Телушки совсем близко подошли к станку, обступили меня, собак и, наверное, уже ждут, когда я поднимусь и пойду в деревню… Стадо возвращается домой чуть усталым, сытым шагом. Немного упрямится бык. Бык злой. Он рос не здесь. И где‑то там, в другом месте, не очень мирный человек обучил его злости. Пока мы обходим быка стороной, но с каждым днем расстояние между животным и людьми сокращается.

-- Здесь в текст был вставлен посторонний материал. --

/-- The lane group of a span port: the group at its record's index of the partition's list (R327, R398). -/
def State.spanGroup (s : State) (r : Region) (i : InAt) : Option Nat :=
  match r.image, r.imageOf i.col i.row with
  | some m, some (x, y) =>
    (m.spans.find? fun (sx, sy, b) => spanOut b && sx == x && sy == y && spanElt b == i.src && spanIx b == i.six).bind fun (_, _, b) =>
      s.laneGroupAt r.part (fld b.toNat 61 56)
  | _, _ => none

/-- The number of an outgoing span of a port (R398). -/
def Region.spanOf (r : Region) (i : InAt) : Nat :=
  match r.imageOf i.col i.row, Elt.ofCode i.src with
  | some (x, y), some e => (match r.destOf (.port x y e i.six) with | some (.span n) => n | _ => 0)
  | _, _ => 0

/-- What stands at a span port leaves the module in a flit of its lane group, for the span of its number at the peer, once the group is up (R398, R406). -/
def State.spanLeave (s : State) (slot : Nat) (r : Region) (i : InAt) : State :=
  match s.spanGroup r i with
  | none => s
  | some g =>
    if s.groupUp g then
      let load := ((r.inputHead i).map fun it => FlitLoad.span (r.spanOf i) it).getD .none_
      (s.setRegion slot (r.takeInput i)).sendFlit { part := r.part, tid := r.tid, mod := ((look s.groups g).map (·.pmod)).getD 0, kind := 2, load := load } g
    else s

/-- Where a span circuit ends (R398). -/
def Region.spanDest (r : Region) (n : Nat) : Option DestId := r.destOf (.span n)

/-- An item from a span circuit reaches its channel; a token that reaches a flipped tile is a late token (R359). -/
def State.spanArrive (s : State) (slot n : Nat) (it : Item) : State :=
  match s.region slot with
  | none => s
  | some r =>
    if !r.moving then s
    else match r.spanDest n, it with
      | some (.chan x y e ch), .token t =>
        if r.holds x y then s.tokenAt slot x y e ch t
        else if r.flipped (r.phys x y).1 (r.phys x y).2 then s.lateAt slot { tok := t, ch := ch, x := x, y := y, elt := e.code }
        else s
      | some (.chan x y e ch), .scale x9 =>
        if r.holds x y then s.scaleAt slot x y e ch x9
        else if r.flipped (r.phys x y).1 (r.phys x y).2 then s.keepScale slot (x, y, e.code, ch) x9
        else s
      | _, _ => s

/-- A transfer to an element that 16 resends have not brought counts as a second Grit mismatch of the element (R414) (DEDUCED, log entry 120). -/
def State.transferFailed (s : State) (e : EltAt) : State :=
  match s.region e.slot with
  | none => s
  | some r =>
    if r.moving && (r.elem e.x e.y e.elt).isSome then s.gritFail e { code := 0x40, x := e.x, y := e.y, elt := e.elt.code, xna := true } else s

Бык давно уже не ворошил наши станки, не бросался на пастухов, присевших у костра. Да совсем и не страшно, если он даже бросится, — у быка в ноздрях кольцо, по кольцу можно ударить батожком, и бык остановится, а уж в крайнем случае можно ухватиться за кольцо руками. Но зачем пускать в ход палку? Скоро бык успокоится сам, совсем перестанет припадать перед нами на колено и упрямо рыть землю крутым рогом…
Глава двенадцатая
МЕДВЕДИ
Начав предыдущий рассказ, я очень хотел посвятить его только животным, хотел вспомнить тех коров, которые по–своему не забыли дикие времена, хотел рассказать о лошадях, что заявлялись в деревню не чаще одного раза в неделю. Я находил следы этих вольных животных и с удивлением узнавал, что наши кони ведут в лесу жизнь, близкую к жизни лосей. Они давно проложили по тайге свои тропы, устроили свои дикие водопои и не раз пугали меня неожиданной встречей у лесного озера. Подойти в лесу к такой лошади, а тем более поймать ее было неразумной затеей.
Но деяния наших коней не ограничивались лесными походами. Порой поступки этих животных ставили в такой тупик, выбраться из которого удавалось не сразу… Первым меня поразил Демон, пожилой конь вороной масти… Дикая, развевающаяся грива, надменный взгляд, взбалмошный характер и добровольно взятые на себя обязанности пастуха… Демон действительно пас наших телушек. По утрам он возвращался из лесного похода и встречал стадо на выпасе. Под его надзором телушкам приходилось туго. Малейшее непослушание вызывало незамедлительное наказание. У Демона, разумеется, не было кнута, и он пользовался для обуздания подопечных своими крепкими зубами, по которым не так уж редко выбирали когда‑то хорошего коня…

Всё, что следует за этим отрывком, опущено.